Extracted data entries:
* * *

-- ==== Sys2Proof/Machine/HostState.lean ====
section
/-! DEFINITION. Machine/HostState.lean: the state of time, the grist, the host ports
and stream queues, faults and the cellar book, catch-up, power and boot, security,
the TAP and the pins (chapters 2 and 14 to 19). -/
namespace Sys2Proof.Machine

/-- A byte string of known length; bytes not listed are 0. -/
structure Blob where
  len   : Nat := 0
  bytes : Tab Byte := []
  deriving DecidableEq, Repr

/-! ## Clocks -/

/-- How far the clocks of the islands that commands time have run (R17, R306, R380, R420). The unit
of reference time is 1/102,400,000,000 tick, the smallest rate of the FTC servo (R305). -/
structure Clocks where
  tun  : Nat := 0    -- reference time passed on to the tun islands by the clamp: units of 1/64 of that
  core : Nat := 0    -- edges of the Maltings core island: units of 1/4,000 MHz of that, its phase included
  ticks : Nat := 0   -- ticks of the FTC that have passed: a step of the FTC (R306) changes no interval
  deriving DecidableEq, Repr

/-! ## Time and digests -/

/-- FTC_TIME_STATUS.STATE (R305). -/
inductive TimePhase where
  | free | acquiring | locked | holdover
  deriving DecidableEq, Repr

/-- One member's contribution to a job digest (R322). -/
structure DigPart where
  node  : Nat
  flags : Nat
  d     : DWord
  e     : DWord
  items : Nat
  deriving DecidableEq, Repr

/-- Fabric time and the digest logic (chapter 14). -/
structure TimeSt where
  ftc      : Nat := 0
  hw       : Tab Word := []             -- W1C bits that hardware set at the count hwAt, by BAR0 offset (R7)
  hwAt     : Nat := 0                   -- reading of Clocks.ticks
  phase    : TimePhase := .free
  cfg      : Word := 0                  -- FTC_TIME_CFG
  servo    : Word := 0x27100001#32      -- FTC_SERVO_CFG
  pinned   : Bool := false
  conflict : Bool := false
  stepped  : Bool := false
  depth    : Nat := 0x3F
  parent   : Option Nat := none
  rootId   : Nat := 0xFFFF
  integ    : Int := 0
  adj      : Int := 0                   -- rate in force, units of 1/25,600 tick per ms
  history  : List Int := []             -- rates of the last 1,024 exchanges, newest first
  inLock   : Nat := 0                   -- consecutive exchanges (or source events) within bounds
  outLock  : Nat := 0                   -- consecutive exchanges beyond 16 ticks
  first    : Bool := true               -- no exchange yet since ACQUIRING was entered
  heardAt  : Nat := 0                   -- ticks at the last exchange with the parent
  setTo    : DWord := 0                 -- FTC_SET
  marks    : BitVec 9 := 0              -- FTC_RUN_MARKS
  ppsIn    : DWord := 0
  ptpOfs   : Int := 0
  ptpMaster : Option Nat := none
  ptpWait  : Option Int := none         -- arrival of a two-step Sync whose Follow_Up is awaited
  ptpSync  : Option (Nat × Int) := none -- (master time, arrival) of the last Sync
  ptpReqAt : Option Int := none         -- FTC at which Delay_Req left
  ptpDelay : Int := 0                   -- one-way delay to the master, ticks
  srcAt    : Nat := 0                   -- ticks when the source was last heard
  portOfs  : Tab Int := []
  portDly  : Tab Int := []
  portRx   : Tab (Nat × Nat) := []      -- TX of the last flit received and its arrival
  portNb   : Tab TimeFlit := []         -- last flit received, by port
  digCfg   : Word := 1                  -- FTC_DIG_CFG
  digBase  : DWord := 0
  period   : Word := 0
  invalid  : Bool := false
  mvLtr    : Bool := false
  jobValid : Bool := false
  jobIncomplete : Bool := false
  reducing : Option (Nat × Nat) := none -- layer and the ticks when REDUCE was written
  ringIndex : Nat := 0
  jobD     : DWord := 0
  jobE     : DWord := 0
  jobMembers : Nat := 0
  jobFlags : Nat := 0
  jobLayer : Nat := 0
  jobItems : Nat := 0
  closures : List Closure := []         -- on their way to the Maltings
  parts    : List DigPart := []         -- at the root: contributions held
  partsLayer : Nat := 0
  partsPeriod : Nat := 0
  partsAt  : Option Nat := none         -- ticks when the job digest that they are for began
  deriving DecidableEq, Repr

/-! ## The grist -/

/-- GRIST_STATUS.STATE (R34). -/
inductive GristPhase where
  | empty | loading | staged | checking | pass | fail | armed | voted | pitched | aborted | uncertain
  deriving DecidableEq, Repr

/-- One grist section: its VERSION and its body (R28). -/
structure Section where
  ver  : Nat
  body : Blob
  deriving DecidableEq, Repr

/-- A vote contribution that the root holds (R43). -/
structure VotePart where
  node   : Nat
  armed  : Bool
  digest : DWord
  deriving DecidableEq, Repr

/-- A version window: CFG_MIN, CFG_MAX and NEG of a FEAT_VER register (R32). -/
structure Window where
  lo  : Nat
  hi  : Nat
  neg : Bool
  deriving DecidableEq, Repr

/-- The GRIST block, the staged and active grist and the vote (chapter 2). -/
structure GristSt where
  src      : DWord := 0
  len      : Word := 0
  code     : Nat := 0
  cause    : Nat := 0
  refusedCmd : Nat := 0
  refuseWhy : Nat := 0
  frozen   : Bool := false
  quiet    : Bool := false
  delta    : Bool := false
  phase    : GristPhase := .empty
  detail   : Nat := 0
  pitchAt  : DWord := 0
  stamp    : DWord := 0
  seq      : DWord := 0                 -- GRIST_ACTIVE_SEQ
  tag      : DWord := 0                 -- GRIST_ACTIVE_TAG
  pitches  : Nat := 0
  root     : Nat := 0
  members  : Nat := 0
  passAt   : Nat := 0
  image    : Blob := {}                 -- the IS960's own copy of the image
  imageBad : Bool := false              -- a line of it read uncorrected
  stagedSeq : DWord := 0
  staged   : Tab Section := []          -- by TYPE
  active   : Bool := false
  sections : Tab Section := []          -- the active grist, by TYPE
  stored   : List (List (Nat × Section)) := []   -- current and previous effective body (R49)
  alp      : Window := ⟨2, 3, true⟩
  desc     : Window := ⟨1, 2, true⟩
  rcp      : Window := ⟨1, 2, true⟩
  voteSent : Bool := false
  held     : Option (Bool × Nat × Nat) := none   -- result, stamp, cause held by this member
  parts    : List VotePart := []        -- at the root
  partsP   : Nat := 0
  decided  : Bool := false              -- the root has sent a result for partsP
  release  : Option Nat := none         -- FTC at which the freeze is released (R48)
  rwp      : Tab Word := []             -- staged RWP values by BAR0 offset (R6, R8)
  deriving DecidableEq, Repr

* * *

● What to produce
Beginning with the very first line of the records above, please retype each line through the one that has "BAR0 offset (R7)", and add nothing.

● Written solution
-- ==== Sys2Proof/Machine/HostState.lean ====
section
/-! DEFINITION. Machine/HostState.lean: the state of time, the grist, the host ports
and stream queues, faults and the cellar book, catch-up, power and boot, security,
the TAP and the pins (chapters 2 and 14 to 19). -/
namespace Sys2Proof.Machine

/-- A byte string of known length; bytes not listed are 0. -/
structure Blob where
  len   : Nat := 0
  bytes : Tab Byte := []
  deriving DecidableEq, Repr

/-! ## Clocks -/

/-- How far the clocks of the islands that commands time have run (R17, R306, R380, R420). The unit
of reference time is 1/102,400,000,000 tick, the smallest rate of the FTC servo (R305). -/
structure Clocks where
  tun  : Nat := 0    -- reference time passed on to the tun islands by the clamp: units of 1/64 of that
  core : Nat := 0    -- edges of the Maltings core island: units of 1/4,000 MHz of that, its phase included
  ticks : Nat := 0   -- ticks of the FTC that have passed: a step of the FTC (R306) changes no interval
  deriving DecidableEq, Repr

/-! ## Time and digests -/

/-- FTC_TIME_STATUS.STATE (R305). -/
inductive TimePhase where
  | free | acquiring | locked | holdover
  deriving DecidableEq, Repr

/-- One member's contribution to a job digest (R322). -/
structure DigPart where
  node  : Nat
  flags : Nat
  d     : DWord
  e     : DWord
  items : Nat
  deriving DecidableEq, Repr

/-- Fabric time and the digest logic (chapter 14). -/
structure TimeSt where
  ftc      : Nat := 0
  hw       : Tab Word := []             -- W1C bits that hardware set at the count hwAt, by BAR0 offset (R7)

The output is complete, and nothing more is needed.